/-- R21 to R25, R27 to R35: which instruction can change each register, and that none changes TICK_PEND (R40, R132) or
anything at the ports but the ADC's answers, the free-value counter and the read data. -/
def Obligations.RegistersAreWrittenOnlyByTheirInstructions : Prop :=
  ∀ (i : Instr) (s t : State), exec i s = .next t →
    (t.arch.target ≠ s.arch.target → ∃ d, i = .wrTarget d) ∧
    (t.arch.kp ≠ s.arch.kp → ∃ d, i = .wrKp d) ∧
    (t.arch.ki ≠ s.arch.ki → ∃ d, i = .wrKi d) ∧
    (t.arch.kd ≠ s.arch.kd → ∃ d, i = .wrKd d) ∧
    (t.arch.meas ≠ s.arch.meas ∨ t.arch.err ≠ s.arch.err ∨ t.arch.perr ≠ s.arch.perr ∨ t.arch.integ ≠ s.arch.integ ∨
      t.arch.deriv ≠ s.arch.deriv ∨ t.arch.duty ≠ s.arch.duty ∨ t.arch.pwm ≠ s.arch.pwm ∨
      t.arch.tickcnt ≠ s.arch.tickcnt → ∃ x, i = .tick x) ∧
    (t.arch.sampv ≠ s.arch.sampv → ∃ x, i = .sample x) ∧
    (t.arch.adcraw ≠ s.arch.adcraw ∨ t.adcIn ≠ s.adcIn ∨ t.freeUsed ≠ s.freeUsed → ∃ x, i = .tick x ∨ i = .sample x) ∧
    (t.rdata ≠ s.rdata → txnW (encode i) = false) ∧
    t.arch.tickPend = s.arch.tickPend ∧ t.params = s.params ∧ t.waiting = s.waiting ∧ t.inputs = s.inputs ∧
    t.orderIn = s.orderIn ∧ t.served = s.served

/-- R62: without reset, a step either leaves TICKCNT and all of MEAS, ERR, PERR, INTEG, DERIV, DUTY and PWM as they were, or
advances TICKCNT by one; so equal TICKCNT values around a read show that no TICK ran there. -/
def Obligations.TickcntShowsEveryTick : Prop :=
  ∀ s t : State, step s = .next t → (slotOf s).reset = .low →
    (t.arch.tickcnt = s.arch.tickcnt ∧ t.arch.meas = s.arch.meas ∧ t.arch.err = s.arch.err ∧ t.arch.perr = s.arch.perr ∧
      t.arch.integ = s.arch.integ ∧ t.arch.deriv = s.arch.deriv ∧ t.arch.duty = s.arch.duty ∧ t.arch.pwm = s.arch.pwm) ∨
    (t.arch.tickcnt = s.arch.tickcnt + 1#32 ∧ t.arch.tickcnt ≠ s.arch.tickcnt)

/-- R61, R65: TARGET is never torn: after any step it is the value before, TARGET_DEFAULT, or the whole data word of one
waiting WR.TARGET. -/
def Obligations.TargetIsNeverTorn : Prop :=
  ∀ s t : State, step s = .next t →
    t.arch.target = s.arch.target ∨ t.arch.target = s.params.targetDefault ∨
    ∃ e ∈ s.waiting ++ (slotOf s).submits, decode e.2 = .wrTarget t.arch.target

/-- R240, R63: a read directly after any transaction of the same host returns the register as that transaction left it. -/
def Obligations.ReadSeesThePrecedingTransaction : Prop :=
  ∀ (s : State) (h : Nat) (w : Txn) (a : Offset) (d : Word), paramsWellFormed s.params = true → s.inputs = [] →
    s.arch.tickPend = false → s.waiting = [(h, w), (h, mkTxn false a d)] →
    ∃ t u, step s = .next t ∧ exec (decode w) { s with waiting := [(h, mkTxn false a d)], rdata := none, served := some h } = .next t ∧
      step t = .next u ∧ u.rdata = some (readOffset t.arch a) ∧ u.arch = t.arch

/-! ## The host's side (30_encoding.md) -/

/-- R86, R87 with W3, W4, W6: the channel's kP example is one write of 7e-4, another selector issues nothing, and in BCPID-1 the
target selector stores the digit sum when it is in 2 to 15 and 10 otherwise. -/
def Obligations.ChannelSetsAndFallsBack : Prop :=
  chanSet Config.referenceHost '2' 3 4 = [0x483A378034#39] ∧
  (∀ (hp : HostParams) (d0 d1 : Fin 10) (c : Char), c ≠ '1' → c ≠ '2' → c ≠ '3' → c ≠ '4' →
    chanSet hp c d0 d1 = chanInvalid) ∧
  (∀ (hp : HostParams) (d0 d1 : Fin 10) (s : State), s.params = Config.bcpid1 → ∃ w, chanSet hp '1' d0 d1 = [w] ∧
    exec (decode w) s = .next { s with arch := { s.arch with
      target := if 2 ≤ d0.val + d1.val ∧ d0.val + d1.val ≤ 15 then BitVec.ofNat 32 (d0.val + d1.val) else 10#32 } })

/-- R53: byte lane k of a word is D[8k+7:8k], so the four lanes, the highest first, make up the word. -/
def Obligations.ByteLanesAreLittleEndian : Prop :=
  ∀ d : Word, byteLane d 3 ++ (byteLane d 2 ++ (byteLane d 1 ++ byteLane d 0)) = d ∧
    ∀ k < 4, ∀ j < 8, (byteLane d k).getLsbD j = d.getLsbD (8 * k + j)

/-- R88, R89, R91 with R14 and R160: the expansions of TRIM.DEC, TRIM.INC and RMW.TARGET, and what their writes store: the
exact integer t - 1, t + 1 or t + delta where the trim condition holds and it is in the band, and TARGET_DEFAULT otherwise,
also where it is no int32 (log entry 17 for the word that then stands for it). Nothing else changes. -/
def Obligations.HostTargetUpdatesStoreBandOrDefault : Prop :=
  (∀ (hp : HostParams) (p : Params) (v : F32) (t : Word) (delta : Int),
    trimDec hp p v t = [0x4000000002#39, 0x3000000000#39, 0x0400000000#39, trimDecWrite hp p v t] ∧
    trimInc hp p v t = [0x4000000002#39, 0x3000000000#39, 0x0400000000#39, trimIncWrite hp p v t] ∧
    rmwTarget p t delta = [0x0400000000#39, rmwTargetWrite p t delta]) ∧
  (∀ (hp : HostParams) (v : F32) (t : Word) (delta : Int) (s : State),
    exec (decode (trimDecWrite hp s.params v t)) s = .next { s with arch := { s.arch with
      target := if f32Lt hp.trimLow v = true ∧ s.params.targetMin.toInt ≤ t.toInt - 1 ∧ t.toInt - 1 ≤ s.params.targetMax.toInt
        then BitVec.ofInt 32 (t.toInt - 1) else s.params.targetDefault } } ∧
    exec (decode (trimIncWrite hp s.params v t)) s = .next { s with arch := { s.arch with
      target := if f32Lt v hp.trimHigh = true ∧ s.params.targetMin.toInt ≤ t.toInt + 1 ∧ t.toInt + 1 ≤ s.params.targetMax.toInt
        then BitVec.ofInt 32 (t.toInt + 1) else s.params.targetDefault } } ∧
    exec (decode (rmwTargetWrite s.params t delta)) s = .next { s with arch := { s.arch with
      target := if s.params.targetMin.toInt ≤ t.toInt + delta ∧ t.toInt + delta ≤ s.params.targetMax.toInt
        then BitVec.ofInt 32 (t.toInt + delta) else s.params.targetDefault } }) ∧
  Config.referenceHost.trimLow = 0x40000000#32 ∧ Config.referenceHost.trimHigh = 0x41700000#32
end

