-- ==== Sys2Proof/Laws/Rounding.lean ====
section
/-! SUPPORT. What the rounding functions of Machine/Binary32.lean do: roundEven and roundMag are monotone, exact on what
they can represent, and return the nearest (ties to the even pattern), as 00_scope.md R8 asks. -/

namespace Sys2Proof.Machine

variable {num den : Nat}

/-! roundEven -/

theorem roundEven_cases (num den : Nat) :
    (roundEven num den = num / den ∧ 2 * (num % den) < den) ∨
    (roundEven num den = num / den + 1 ∧ den < 2 * (num % den)) ∨
    (roundEven num den = num / den + num / den % 2 ∧ 2 * (num % den) = den) := by
  unfold roundEven
  dsimp only
  split
  · exact .inl ⟨rfl, ‹_›⟩
  · split
    · exact .inr (.inl ⟨rfl, ‹_›⟩)
    · exact .inr (.inr ⟨rfl, by omega⟩)

/-- The rounded integer is within half a step of the quotient. -/
theorem roundEven_bounds (hd : 0 < den) :
    2 * (den * roundEven num den) ≤ 2 * num + den ∧ 2 * num ≤ 2 * (den * roundEven num den) + den := by
  have hq := Nat.div_add_mod num den
  have hr := Nat.mod_lt num hd
  obtain ⟨h, h'⟩ | ⟨h, h'⟩ | ⟨h, h'⟩ := roundEven_cases num den
  · rw [h]; omega
  · rw [h, Nat.mul_add]; omega
  · obtain h2 | h2 : num / den % 2 = 0 ∨ num / den % 2 = 1 := by omega
    · rw [h, h2, Nat.add_zero]; omega
    · rw [h, h2, Nat.mul_add]; omega

/-- A tie goes to the even integer. -/
theorem roundEven_tie (hd : 0 < den)
    (h : 2 * (den * roundEven num den) = 2 * num + den ∨ 2 * num = 2 * (den * roundEven num den) + den) :
    roundEven num den % 2 = 0 := by
  have hq := Nat.div_add_mod num den
  have hr := Nat.mod_lt num hd
  obtain ⟨e, h'⟩ | ⟨e, h'⟩ | ⟨e, h'⟩ := roundEven_cases num den
  · rw [e] at h; omega
  · rw [e, Nat.mul_add] at h; omega
  · omega

theorem roundEven_exact (n : Nat) (hd : 0 < den) : roundEven (n * den) den = n := by
  have := roundEven_cases (n * den) den
  rw [Nat.mul_div_cancel _ hd, Nat.mul_mod_left] at this
  omega

/-- Rounding keeps the order of quotients. -/
theorem roundEven_mono {a b c d : Nat} (hb : 0 < b) (hd : 0 < d) (h : a * d ≤ c * b) :
    roundEven a b ≤ roundEven c d := by
  by_contra hlt
  push Not at hlt
  have h1 := (roundEven_bounds (num := a) hb).1
  have h2 := (roundEven_bounds (num := c) hd).2
  have e1 : 2 * (b * roundEven a b) * d ≤ (2 * a + b) * d := Nat.mul_le_mul_right d h1
  have e2 : 2 * c * b ≤ (2 * (d * roundEven c d) + d) * b := Nat.mul_le_mul_right b h2
  have hle : b * d * (roundEven c d + 1) ≤ b * d * roundEven a b := Nat.mul_le_mul_left _ hlt
  have hbd : 0 < b * d := Nat.mul_pos hb hd
  have hge : roundEven a b = roundEven c d + 1 := by
    by_contra hne
    have : b * d * (roundEven c d + 2) ≤ b * d * roundEven a b := Nat.mul_le_mul_left _ (by omega)
    nlinarith
  have t1 : 2 * (b * roundEven a b) = 2 * a + b := by
    refine Nat.eq_of_mul_eq_mul_right hd (le_antisymm e1 ?_)
    rw [hge] at e1 ⊢
    nlinarith
  have t2 : 2 * c = 2 * (d * roundEven c d) + d := by
    refine Nat.eq_of_mul_eq_mul_right hb (le_antisymm e2 ?_)
    rw [hge] at e1
    nlinarith
  have p1 := roundEven_tie hb (.inl t1)
  have p2 := roundEven_tie hd (.inr t2)
  omega

/-- No integer is nearer to the quotient. -/
theorem roundEven_nearest (hd : 0 < den) (j : Nat) :
    |(num : Int) - den * roundEven num den| ≤ |(num : Int) - den * j| := by
  obtain ⟨h1, h2⟩ := roundEven_bounds (num := num) hd
  by_cases hj : j = roundEven num den
  · rw [hj]
  have hz : 2 * |(num : Int) - den * roundEven num den| ≤ den := by
    rw [← abs_two, ← abs_mul, abs_le]
    constructor <;> zify at h1 h2 <;> linarith
  have hfar : (den : Int) ≤ |(den : Int) * roundEven num den - den * j| := by
    rw [← mul_sub, abs_mul, Nat.abs_cast]
    have : (1 : Int) ≤ |(roundEven num den : Int) - j| := Int.one_le_abs (by omega)
    nlinarith
  have htri := abs_sub_abs_le_abs_sub ((den : Int) * roundEven num den - den * j) ((den : Int) * roundEven num den - num)
  rw [abs_sub_comm ((den : Int) * roundEven num den) num] at htri
  have he : ((den : Int) * roundEven num den - den * j) - ((den : Int) * roundEven num den - num) = num - den * j := by ring
  rw [he] at htri
  linarith

/-! unitsOfMag -/

/-- A pattern built from k exponent steps and a significand n counts n steps of 2^k. -/
theorem unitsOfMag_steps {n k : Nat} (hn : n ≤ 2 ^ 24) (hk : k = 0 ∨ 2 ^ 23 ≤ n) :
    unitsOfMag (n + k * 2 ^ 23) = n * 2 ^ k := by
  unfold unitsOfMag
  obtain h | h | h : n < 2 ^ 23 ∨ (2 ^ 23 ≤ n ∧ n < 2 ^ 24) ∨ n = 2 ^ 24 := by omega
  · have : k = 0 := by omega
    subst this
    rw [if_pos (by omega)]
    simp
  · rw [if_neg (by omega), show (n + k * 2 ^ 23) % 2 ^ 23 + 2 ^ 23 = n by omega,
      show (n + k * 2 ^ 23) / 2 ^ 23 - 1 = k by omega]
  · rw [if_neg (by omega), show (n + k * 2 ^ 23) % 2 ^ 23 = 0 by omega,
      show (n + k * 2 ^ 23) / 2 ^ 23 - 1 = k + 1 by omega, h, pow_succ]
    ring

/-- Every pattern is k exponent steps and a significand below 2^24. -/
theorem exists_steps (m : Nat) : ∃ n k, m = n + k * 2 ^ 23 ∧ n < 2 ^ 24 ∧ (k = 0 ∨ 2 ^ 23 ≤ n) := by
  by_cases h : m < 2 ^ 23
  · exact ⟨m, 0, by omega, by omega, .inl rfl⟩
  · exact ⟨m % 2 ^ 23 + 2 ^ 23, m / 2 ^ 23 - 1, by omega, by omega, .inr (by omega)⟩

/-! roundMag -/

/-- The pattern roundMag computes before overflow is cut off at infinity. -/
def roundSteps (num den : Nat) : Nat :=
  roundEven num (den * 2 ^ roundShift num den) + roundShift num den * 2 ^ 23

theorem roundMag_eq_min (num den : Nat) : roundMag num den = min (roundSteps num den) infMag := rfl

/-- What the shift leaves of the quotient: at most 24 bits, and exactly 24 when something is shifted out. -/
theorem roundShift_bounds (num den : Nat) :
    num / den < 2 ^ (24 + roundShift num den) ∧ (roundShift num den = 0 ∨ 2 ^ (23 + roundShift num den) ≤ num / den) := by
  unfold roundShift
  by_cases h0 : num / den = 0
  · rw [h0]; simp
  have h1 := Nat.log2_self_le h0
  have h2 := Nat.lt_log2_self (n := num / den)
  refine ⟨lt_of_lt_of_le h2 (Nat.pow_le_pow_right (by omega) (by omega)), ?_⟩
  by_cases h : Nat.log2 (num / den) < 23
  · exact .inl (by omega)
  · right
    rwa [show 23 + (Nat.log2 (num / den) - 23) = Nat.log2 (num / den) by omega]

theorem roundShift_mono {a b c d : Nat} (hb : 0 < b) (hd : 0 < d) (h : a * d ≤ c * b) :
    roundShift a b ≤ roundShift c d := by
  have hq : a / b ≤ c / d := by
    rw [Nat.le_div_iff_mul_le hd]
    have : a / b * d * b ≤ c * b := le_trans (by
      calc a / b * d * b = a / b * b * d := by ring
        _ ≤ a * d := Nat.mul_le_mul_right d (Nat.div_mul_le_self a b)) h
    exact Nat.le_of_mul_le_mul_right this hb
  unfold roundShift
  have : Nat.log2 (a / b) ≤ Nat.log2 (c / d) := by
    by_cases h0 : a / b = 0
    · rw [h0]; simp
    · have h0' : c / d ≠ 0 := fun h' => h0 (Nat.le_zero.1 (h' ▸ hq))
      rw [Nat.le_log2 h0']
      exact le_trans (Nat.log2_self_le h0) hq
  omega

/-- The significand that roundMag rounds to: at most 2^24, and at least 2^23 when something is shifted out. -/
theorem roundEven_shifted (hd : 0 < den) :
    roundEven num (den * 2 ^ roundShift num den) ≤ 2 ^ 24 ∧
    (roundShift num den = 0 ∨ 2 ^ 23 ≤ roundEven num (den * 2 ^ roundShift num den)) := by
  obtain ⟨h1, h2⟩ := roundShift_bounds num den
  generalize roundShift num den = k at h1 h2 ⊢
  have hD : 0 < den * 2 ^ k := Nat.mul_pos hd (by positivity)
  constructor
  · rw [← roundEven_exact (2 ^ 24) hD]
    refine roundEven_mono hD hD (Nat.mul_le_mul_right _ ?_)
    rw [Nat.div_lt_iff_lt_mul hd, pow_add] at h1
    exact le_of_lt (lt_of_lt_of_eq h1 (by ring))
  · refine h2.imp id fun h2 => ?_
    rw [← roundEven_exact (2 ^ 23) hD]
    refine roundEven_mono hD hD (Nat.mul_le_mul_right _ ?_)
    rw [Nat.le_div_iff_mul_le hd, pow_add] at h2
    exact le_of_eq_of_le (by ring) h2
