/-- Rounding depends on the quotient alone. -/
theorem roundMag_congr {a b c d : Nat} (hb : 0 < b) (hd : 0 < d) (h : a * d = c * b) : roundMag a b = roundMag c d :=
  le_antisymm (roundMag_mono hb hd h.le) (roundMag_mono hd hb h.ge)

theorem f32Round_congr (s : Bool) {a b c d : Nat} (hb : 0 < b) (hd : 0 < d) (h : a * d = c * b) :
    f32Round s a b = f32Round s c d := by
  rw [f32Round, roundMag_congr hb hd h, f32Round]

/-! Scale in the reference configuration (R3, R103) -/

/-- i2f is exact on the natural numbers up to 2^24 (R11). -/
theorem i2f_nat_exact {n : Nat} (hn : n ≤ 2 ^ 24) :
    f32IsFinite (i2f n) = true ∧ f32Units (i2f n) = n * oneUnits ∧ f32Sign (i2f n) = false := by
  obtain ⟨hfin, hunits, hsign⟩ := i2f_exact (n := (n : Int)) (by omega)
  exact ⟨(f32IsFinite_iff _).2 hfin, hunits, hsign.trans (decide_eq_false (by omega))⟩

theorem f32Mul_i2f {a b : Nat} (ha : a ≤ 2 ^ 24) (hb : b ≤ 2 ^ 24) : f32Mul (i2f a) (i2f b) = i2f (a * b : Nat) := by
  obtain ⟨hfa, hua, hsa⟩ := i2f_nat_exact ha
  obtain ⟨hfb, hub, hsb⟩ := i2f_nat_exact hb
  rw [f32Mul_of_finite hfa hfb, hua, hub, hsa, hsb, i2f, decide_eq_false (by omega), Int.natAbs_natCast]
  exact f32Round_congr false oneUnits_pos Nat.one_pos (by ring)

theorem f32Div_i2f {a b : Nat} (ha : a ≤ 2 ^ 24) (hb0 : 0 < b) (hb : b ≤ 2 ^ 24) :
    f32Div (i2f a) (i2f b) = f32Round false (a * oneUnits) b := by
  obtain ⟨hfa, hua, hsa⟩ := i2f_nat_exact ha
  obtain ⟨hfb, hub, hsb⟩ := i2f_nat_exact hb
  rw [f32Div_of_finite hfa hfb (positiveFinite_i2f hb0 hb).not_zero, hua, hub, hsa, hsb]
  exact f32Round_congr false (Nat.mul_pos hb0 oneUnits_pos) hb0 (by ring)

/-- Dividing by DIV_K = 0.25 multiplies by 4. -/
theorem f32Div_divK {x : F32} (hx : f32IsFinite x = true) (hs : f32Sign x = false) :
    f32Div x Config.bcpid1.divK = f32Round false (4 * f32Units x) 1 := by
  have hunits : f32Units Config.bcpid1.divK = 2 ^ 147 := by decide
  rw [f32Div_of_finite hx (by decide) (by decide), hunits, hs]
  refine f32Round_congr false (by positivity) Nat.one_pos ?_
  unfold oneUnits
  ring

/-- The units of n * 5 / 1023, the value before the division by DIV_K, as rounded. -/
def referenceUnits (n : Nat) : Nat := unitsOfMag (roundSteps (n * 5 * oneUnits) 1023)

/-- referenceUnits is within the rounding error of n * 5 / 1023 units of 1.0. -/
theorem referenceUnits_error (n : Nat) :
    2 ^ 24 * (1023 * referenceUnits n) ≤ 2 ^ 24 * (n * 5 * oneUnits) + (n * 5 * oneUnits + 2 ^ 23 * 1023) ∧
    2 ^ 24 * (n * 5 * oneUnits) ≤ 2 ^ 24 * (1023 * referenceUnits n) + (n * 5 * oneUnits + 2 ^ 23 * 1023) :=
  roundSteps_error (by decide)

theorem scale_bcpid1 {n : Nat} (hn : n ≤ 1023) :
    scale Config.bcpid1 (BitVec.ofNat 16 n) = f32Round false (4 * referenceUnits n) 1 := by
  have hraw : (BitVec.ofNat 16 n).toNat = n := by rw [BitVec.toNat_ofNat]; omega
  have hvref : Config.bcpid1.vRef = i2f (5 : Nat) := by decide
  have hmax : Config.bcpid1.rawMax.toNat = 1023 := by decide
  have hlt : n * 5 * oneUnits < overflowUnits * 1023 := by
    unfold overflowUnits oneUnits
    omega
  have hfin := f32IsFinite_round false (by decide) hlt
  rw [scale, hraw, hvref, hmax, f32Mul_i2f (by omega) (by decide), f32Div_i2f (by omega) (by decide) (by decide),
    f32Div_divK hfin (f32Sign_round _ _ _), f32Units, f32Mag_round,
    roundMag_eq_roundSteps (by decide) hlt, referenceUnits]

theorem f32Mag_scale_bcpid1 {n : Nat} (hn : n ≤ 1023) :
    f32Mag (scale Config.bcpid1 (BitVec.ofNat 16 n)) = roundSteps (4 * referenceUnits n) 1 := by
  rw [scale_bcpid1 hn, f32Mag_round]
  refine roundMag_eq_roundSteps Nat.one_pos ?_
  obtain ⟨hhi, -⟩ := referenceUnits_error n
  unfold oneUnits at hhi
  unfold overflowUnits
  omega

/-- One count is a gap of 5 / 1023, and the rounding errors of two counts up to 1023 are far smaller. -/
theorem f32Mag_scale_bcpid1_lt {n : Nat} (hn : n < 1023) :
    f32Mag (scale Config.bcpid1 (BitVec.ofNat 16 n)) < f32Mag (scale Config.bcpid1 (BitVec.ofNat 16 (n + 1))) := by
  obtain ⟨hhi, -⟩ := referenceUnits_error n
  obtain ⟨hhi', hlo'⟩ := referenceUnits_error (n + 1)
  unfold oneUnits at hhi hhi' hlo'
  rw [f32Mag_scale_bcpid1 hn.le, f32Mag_scale_bcpid1 (n := n + 1) hn]
  refine roundSteps_lt_of_gap Nat.one_pos ?_
  omega

theorem NonNegative.lt_iff {x y : F32} (hx : NonNegative x) (hy : NonNegative y) :
    f32Lt x y = true ↔ f32Mag x < f32Mag y := by
  rw [f32Lt, Bool.and_eq_true, Bool.not_eq_true', ← Bool.not_eq_true, hx.le_iff hy, hy.le_iff hx]
  omega

/-- A value between the voltages of neighbouring counts is no count's voltage. -/
theorem scale_ne_of_between {p : Params} (hp : ScaleParamsOk p) {r r' : Half} {v : F32} (hnext : r'.toNat ≤ r.toNat + 1)
    (hlo : f32Lt (scale p r) v = true) (hhi : f32Lt v (scale p r') = true) (c : Half) : scale p c ≠ v := by
  rintro rfl
  simp only [f32Lt, Bool.and_eq_true, Bool.not_eq_true'] at hlo hhi
  obtain hc | hc : c.toNat ≤ r.toNat ∨ r'.toNat ≤ c.toNat := by omega
  · exact absurd (f32Le_scale hp hc) (by simp [hlo])
  · exact absurd (f32Le_scale hp hc) (by simp [hhi])

/-- Settles O20: neighbouring counts are farther apart than rounding can bring together, and 8.0 and 10.0 lie between
neighbouring counts. -/
theorem scaleReferenceConfiguration : Obligations.ScaleReferenceConfiguration := by
  have hok : ScaleParamsOk Config.bcpid1 := scaleParamsOk_of_paramsWellFormed (by decide)
  have hnonneg (r : Half) : NonNegative (scale Config.bcpid1 r) := (scale_nonNegLe hok (le_refl r.toNat)).left
  refine ⟨by decide, fun n => ((hnonneg _).lt_iff (hnonneg _)).2 (f32Mag_scale_bcpid1_lt n.isLt), fun n => ⟨?_, ?_⟩⟩
  · exact scale_ne_of_between hok (r := 409#16) (r' := 410#16) (by decide) (by decide) (by decide) _
  · exact scale_ne_of_between hok (r := 511#16) (r' := 512#16) (by decide) (by decide) (by decide) _

end Sys2Proof.Machine
end

section
/-! PROOFS. The PID chapter's statements (41_pid.md): TICK and PidCore line by line (R120, R123, R129, R130, R135), the
re-centering of a duty out of band (R126), the integral of a saturating tick (R127) and the worked scenario of
95_test_vectors.md W1. First PidCore's registers by the pseudocode's lines, and TICK as PidCore after one conversion; then
the re-centering by where the candidate lies; last the scenario, one tick at a time. -/

namespace Sys2Proof.Machine

/-! PidCore by the pseudocode's lines, and TICK by PidCore (R120, R135) -/

/-- The pseudocode's count modulo 2^32 is the addition of 32-bit words (R130). -/
theorem word_add_one (c : Word) : c + 1#32 = BitVec.ofNat 32 ((c.toNat + 1) % 2 ^ 32) := by
  refine BitVec.eq_of_toNat_eq ?_
  simp

/-- PidCore's last write is TICKCNT plus 1 modulo 2^32 (R130). -/
theorem pidCore_eq_with_tickcnt (p : Params) (r : Arch) (m : F32) :
    pidCore p r m = { pidCore p r m with tickcnt := BitVec.ofNat 32 ((r.tickcnt.toNat + 1) % 2 ^ 32) } := by
  rw [← word_add_one]
  rfl

theorem pidCore_integ (p : Params) (r : Arch) (m : F32) : (pidCore p r m).integ =
    if saturates p (pidCandidate p r m) && p.integResetOnSat then 0x00000000#32 else pidInteg p r (pidError r m) := (rfl)

/-- The candidate does not depend on ADCRAW (R101, R125). -/
theorem pidCandidate_withAdcraw (p : Params) (r : Arch) (c : Half) (m : F32) :
    pidCandidate p { r with adcraw := c } m = pidCandidate p r m := (rfl)

/-- TICK takes one answer of the ADC and changes nothing beside the registers PidCore gives (R120). -/
theorem tickOperation_eq (s : State) : tickOperation s =
    withArch (adcTaken s)
      (pidCore s.params { s.arch with adcraw := adcResult s } (scale s.params (adcResult s))) := by
  rw [tickOperation, sampled_arch, sampled, withArch_withArch, sampleValue]

/-- The candidate duty of the TICK that starts in s (R125). -/
def tickCandidate (s : State) : F32 := pidCandidate s.params s.arch (scale s.params (adcResult s))

theorem tickOperation_duty (s : State) : (tickOperation s).arch.duty = recenter s.params (tickCandidate s) := by
  rw [tickOperation_arch, pidCore_duty, pidCandidate_withAdcraw, sampleValue, tickCandidate]

theorem tickOperation_integ (s : State) : (tickOperation s).arch.integ =
    if saturates s.params (tickCandidate s) && s.params.integResetOnSat then 0x00000000#32
    else f32Mul (f32Add s.arch.integ (pidError s.arch (scale s.params (adcResult s)))) s.params.tickInterval := by
  rw [tickOperation_arch, pidCore_integ, pidCandidate_withAdcraw, sampleValue, tickCandidate]
  rfl

/-! Re-centering, by where the candidate lies (R126) -/

theorem saturates_eq_false {p : Params} {d0 : F32} (h : inband d0 p.dutyMin p.dutyMax = true) :
    saturates p d0 = false := by rw [saturates, h, Bool.not_true]

theorem saturates_eq_true {p : Params} {d0 : F32} (h : inband d0 p.dutyMin p.dutyMax = false) :
    saturates p d0 = true := by rw [saturates, h, Bool.not_false]

theorem recenter_of_inband {p : Params} {d0 : F32} (h : inband d0 p.dutyMin p.dutyMax = true) : recenter p d0 = d0 := by
  rw [recenter, saturates_eq_false h, if_neg Bool.false_ne_true]

theorem recenter_of_outOfBand {p : Params} {d0 : F32} (h : inband d0 p.dutyMin p.dutyMax = false) :
    recenter p d0 = p.dutyReset := by
  rw [recenter, saturates_eq_true h, if_pos rfl]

***

To do: Find and copy each line of the data where "HostParams" is present.

Result of the task:
  (∀ (hp : HostParams) (d0 d1 : Fin 10) (c : Char), c ≠ '1' → c ≠ '2' → c ≠ '3' → c ≠ '4' →
  (∀ (hp : HostParams) (d0 d1 : Fin 10) (s : State), s.params = Config.bcpid1 → ∃ w, chanSet hp '1' d0 d1 = [w] ∧
  (∀ (hp : HostParams) (p : Params) (v : F32) (t : Word) (delta : Int),
  (∀ (hp : HostParams) (v : F32) (t : Word) (delta : Int) (s : State),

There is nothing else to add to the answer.